Tactical Philanthropy has an interesting discussion of “non-optimized giving”: New Philanthropy Capital CEO Martin Brookes “confesses” to “wasting charitable funds” on a cause he doesn’t believe is the best, and Sean responds that “Under your logic, we should all feel guilty about all of our giving that does not go to the single best charity in the world … Be proud of yourself, Martin. You’re a great philanthropist.”
I don’t think it’s wrong to make gifts that aren’t “optimized for pure social impact.” Personally, I’ve made “gifts” with many motivations: because friends asked, because I wanted to support a resource I personally benefit from, etc. I’ve stopped giving to my alma mater (which I suspect has all the funding it can productively use) and I’ve never made a gift just to “tell myself a nice story,” but in both cases I can understand why one would.
Giving money for selfish reasons, in and of itself, seems no more wrong than unnecessary personal consumption (entertainment, restaurants, etc.), which I and everyone else I know does plenty of. The point at which it becomes a problem, to me, is when you “count it” toward your charitable/philanthropic giving for the year.
My personal approach is to designate a certain percentage of my annual income for pure altruistic giving (most recently to the Stop Tuberculosis Partnership). When a friend asks me to give to a charity they’re “running for”, I give a small amount and think of it in the same bucket as holiday gifts – it doesn’t affect the size of my annual altruistic gift.

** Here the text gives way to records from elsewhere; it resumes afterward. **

-- ==== Sys2Proof/Tests/Slice0.lean ====
section
/-! SUPPORT. Checks of the model: words that the spec writes out, read by the decoder; ill-formed terms that the well-formedness check
refuses; the spec's worked results; and, for each statement, states and operands that meet its hypotheses. -/

namespace Sys2Proof.Tests

open Sys2Proof Sys2Proof.Machine
open Host (Outcome)

/-! ### Decoding: each word stands beside its assembly in a listing of the spec -/

/-- A header with a STALL and plain guards. -/
def hd (k : BitVec 4) : Hdr := ⟨k, 0, ⟨false, 0⟩, ⟨false, 0⟩⟩

/-- A header with one guard. -/
def hg (neg : Bool) (p : BitVec 3) (k : BitVec 4) : Hdr := ⟨k, 0, ⟨neg, p⟩, ⟨false, 0⟩⟩

/-- A header with a cache hint. -/
def hc (ch : BitVec 2) : Hdr := ⟨0, ch, ⟨false, 0⟩, ⟨false, 0⟩⟩

/-- The decoder reads the word as the instruction, and the encoder gives the word. -/
def reads (w : Word) (i : Instr) : Bool := (decode w).toOption == some i && encode i == some w

-- (p2 & !p3) iadd.i32 v5, v1, s3 ~4; iadd.z32 v12, a3.row5.q0, v12 ~8
theorem test_decode_iadd : reads 0x2056028280E18000 (.iadd ⟨4, 0, ⟨false, 2⟩, ⟨true, 3⟩⟩ (.v 5) (.reg (.v 1)) (.s 3) .i32) &&
    reads 0x4000028601860A68 (.iadd (hd 8) (.v 12) (.acc ⟨3, 5, 0⟩) (.v 12) .z32) = true := by decide
-- movi v3, -5; movh s9, 0xBEEF, 2; sel.n32 v2, v8, s1, !p4 ~4
theorem test_decode_moves : reads 0x00000101807FFFFB (.movi (hd 0) (.v 3) (-5)) && reads 0x000001E48040BEEF (.movh (hd 0) (.s 9) 2 0xBEEF) &&
    reads 0x2000020104608209 (.sel (hd 4) 2 (.v 8) (.s 1) 4 true .n32) = true := by decide
-- imad.n32 v6, v2, v3, v4 ~4; imul.i32 v2, v1, v1; sar.i64 v10, v10, s4 ~4; bfe.i32 v7, v1, s5 ~4; icmp.lt.i32 p3, v5, s2 ~4
theorem test_decode_integer : reads 0x2000048301018208 (.imad (hd 4) (.v 6) (.v 2) (.v 3) (.v 4) .n32) &&
    reads 0x0000038100808000 (.imul (hd 0) (.v 2) (.v 1) (.v 1) .i32) && reads 0x20000C0505620010 (.sar (hd 4) (.v 10) (.v 10) (.s 4) .i64) &&
    reads 0x20000D0380E28000 (.bfe (hd 4) (.v 7) (.v 1) (.s 5) .i32) && reads 0x20000F8182E10002 (.icmp (hd 4) 3 (.v 5) (.s 2) .lt .i32) = true := by decide
-- fmul.f32.rtz v2, v3, v4 ~5; fadd.f32 v8, a5.row12.q0, v3; (p1) ffma.f32.rne v4, v1, v2, v3 ~5
theorem test_decode_float : reads 0x2800410101820002 (.fmul (hd 5) (.v 2) (.reg (.v 3)) (.v 4) .f32 .rtz) &&
    reads 0x0000400402819840 (.fadd (hd 0) (.v 8) (.acc ⟨5, 12, 0⟩) (.v 3) .f32 .dyn) &&
    reads 0x2820418200810181 (.ffma (hg false 1 5) (.v 4) (.reg (.v 1) (.v 3)) (.v 2) .f32 .rne) = true := by decide
-- cvt.i32.f32.rna v9, v8 ~5; bfpk.f32.rne v20, v0, 4, s12
theorem test_decode_conversion : reads 0x28004A0484001805 (.cvt (hd 5) (.v 9) (.reg (.v 8) .f32 .i32) .rna) &&
    reads 0x00004A8A0001E601 (.bfpk (hd 0) 20 0 3 12 .f32 .rne) = true := by decide
-- iadd v4, v9 || fmul v6, v11 ~2; (p1) mov v4, v8 || (!p2) movi v5, 3 ~1
theorem test_decode_paired : reads 0xA0C1024012060B00 (.pairedIadd 2 ⟨.v 4, .v 9, 0, false, 0⟩ ⟨.fmul, ⟨.v 6, .v 11, 0, false, 0⟩⟩) &&
    reads 0x9041020802050053 (.pairedMov 1 ⟨.v 4, .v 8, 1, false, 0⟩ ⟨.movi, ⟨.v 5, .v 0, 2, true, 3⟩⟩) = true := by decide
-- prm.xor v6, v5, s3 ~6; lred.fadd.rne s4, v7 ~6
theorem test_decode_lanes : reads 0x3000880302E18010 (.prm (hd 6) 6 5 (.s 3) .xor false) &&
    reads 0x3000896203800059 (.lred (hd 6) 4 7 .fadd .rne) = true := by decide
-- (p1) bra skip, rc=join; jmp s7; (p2) call fn, rc=after; ret; regang.m s5; exit
theorem test_decode_control : reads 0x0020800000018007 (.bra (hg false 1 0) 3 7) && reads 0x0000808063800000 (.jmp (hd 0) (.s 7)) &&
    reads 0x00408100003F8001 (.call (hg false 2 0) 0x7F 1) && reads 0x0000818000000000 (.ret (hd 0)) &&
    reads 0x0000820062800001 (.regang (hd 0) (some 5)) && reads 0x0000828000000000 (.exit (hd 0)) = true := by decide
-- bkset.i32 b0, s2, s3, 20, 1; inv.bis.i32 v1, v2, v3, b0, 1; bkget.status v9, b0
theorem test_decode_invert : reads 0x0000838061618A03 (.bkset (hd 0) 0 (.s 2) (.s 3) 20 1 true) &&
    reads 0x0000830081018408 (.inv (hd 0) 1 2 (.v 3) 1 0 .bis false true) && reads 0x0000840480000005 (.bkget (hd 0) (.v 9) 0 5) = true := by decide
-- ld.b32 v7, [s4 + v2*4 + 16]; the same with .keep; st.b64.stream [s6 + v4*8 - 8], v10; lda.b32 v3, [s2]; str.b32 [s2], v3
theorem test_decode_memory : reads 0x0000C003E2014C04 (.ld (hd 0) (.v 7) ⟨4, some (2, 2)⟩ .b32 4) &&
    reads 0x0400C003E2014C04 (.ld (hc 2) (.v 7) ⟨4, some (2, 2)⟩ .b32 4) && reads 0x0200C08563025FFF (.st (hc 1) (.v 10) ⟨6, some (4, 3)⟩ .b64 (-1)) &&
    reads 0x00010081E1004000 (.lda (hd 0) (.v 3) ⟨2, none⟩ .b32 0) && reads 0x00010101E1004000 (.str (hd 0) (.v 3) ⟨2, none⟩ .b32 0) = true := by decide
-- ldl.b64 v2, [s3 + 8]; lds.span.b32 v5, [s9 + v1*4 + 8]; bred.fadd.b32 [s4 + v2*4], v6
theorem test_decode_lane_memory : reads 0x0000C10161805001 (.ldl (hd 0) (.v 2) ⟨3, none⟩ .b64 1) &&
    reads 0x0000C202E480CD02 (.lds (hd 0) (.v 5) ⟨9, some (1, 2)⟩ .b32 .span 2) &&
    reads 0x0000C40362014D40 (.bred (hd 0) (.v 6) ⟨4, some (2, 2)⟩ .b32 .fadd 0) = true := by decide
-- qinit s7, s8; qenq.b64 [s7], v4, p2; atom.add.qnt.b32 v8, [s5 + v1*4]
theorem test_decode_queues : reads 0x0000C50063E40000 (.qinit (hd 0) 7 8) && reads 0x0000C58263805040 (.qenq (hd 0) (.v 4) ⟨7, none⟩ .b64 false 2 0) &&
    reads 0x000100046280CC4C (.atom (hd 0) 8 ⟨5, some (1, 2)⟩ .b32 .add .qnt) = true := by decide
-- bar.init nb2, s3; bar.arrive s10, nb2; bar.drop nb2; tlwait tl1, s4; yield.tl tl1, s4, ready
theorem test_decode_sync : reads 0x0001040061800100 (.barInit (hd 0) 3 2 false) && reads 0x000104E500000101 (.barArrive (hd 0) (some 10) 2) &&
    reads 0x0001060000000100 (.barDrop (hd 0) none 2) && reads 0x0001080062000080 (.tlwait (hd 0) 4 1) &&
    reads 0x0001090003E22200 (.yield (hd 0) 7 4 (.tl 1)) = true := by decide
-- gang s6; mma.bfp.rne a3, s4, s5, 8, 4; acczero a5; accld a2, s9; acccvt.bfp.sr s7, a8, 4
theorem test_decode_matrix : reads 0x0001400063000000 (.gang (hd 0) 6) && reads 0x00014081E2628F84 (.mma (hd 0) 3 4 5 (.bfp 7 3 .rne)) &&
    reads 0x0001410280000000 (.acczero (hd 0) 5) && reads 0x0001418164800000 (.accld (hd 0) 2 9) &&
    reads 0x0001428463800199 (.acccvt (hd 0) 8 7 (.bfp 3) .sr) = true := by decide
-- scfg.aff.exp2 s4, s5, 16; srun; scin; scout; sfix
theorem test_decode_scan : reads 0x0001440062628804 (.scfg (hd 0) 4 5 16 (.aff .exp2)) && reads 0x0001448000000000 (.srun (hd 0)) &&
    reads 0x0001450000000000 (.scin (hd 0)) && reads 0x0001458000000000 (.scout (hd 0)) && reads 0x0001460000000000 (.sfix (hd 0)) = true := by decide
-- cpy.g2s.bar s4, s5, s6, nb3; shmul.z16 v6, v2, v3, 1; shtrunc.z32 v8, v4, 2, 12; send.64 s10, s11
theorem test_decode_copy_and_shares : reads 0x0001806262E30182 (.cpy (hd 0) 4 5 6 false (some 3)) &&
    reads 0x0001840301018080 (.shmul (hd 0) 6 2 3 1 .z16) && reads 0x0001848402000131 (.shtrunc (hd 0) 8 4 2 12 .z32) &&
    reads 0x0001880065658003 (.send (hd 0) 10 11 .l64) = true := by decide
-- trap 0x2A; rdsr s5, flags; wrsr mode, s6; lnch s3, s2
theorem test_decode_system : reads 0x0001C0000000002A (.trap (hd 0) 0x2A) && reads 0x0001C1E280000080 (.rdsr (hd 0) (.s 5) .flags) &&
    reads 0x0001C20063000000 (.wrsr (hd 0) 6 .mode) && reads 0x0001C461E1000000 (.lnch (hd 0) 3 2) = true := by decide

I believe that the world’s wealthy should make gifts that are aimed at nothing but making the world a better place for others. We should challenge ourselves to make these gifts as big as possible. We should not tell ourselves that we are philanthropists while making no gifts that are really aimed at making the world better.
But this philosophy doesn’t forbid you from spending your money in ways that make you feel good. It just asks that you don’t let those expenditures lower the amount you give toward really helping others.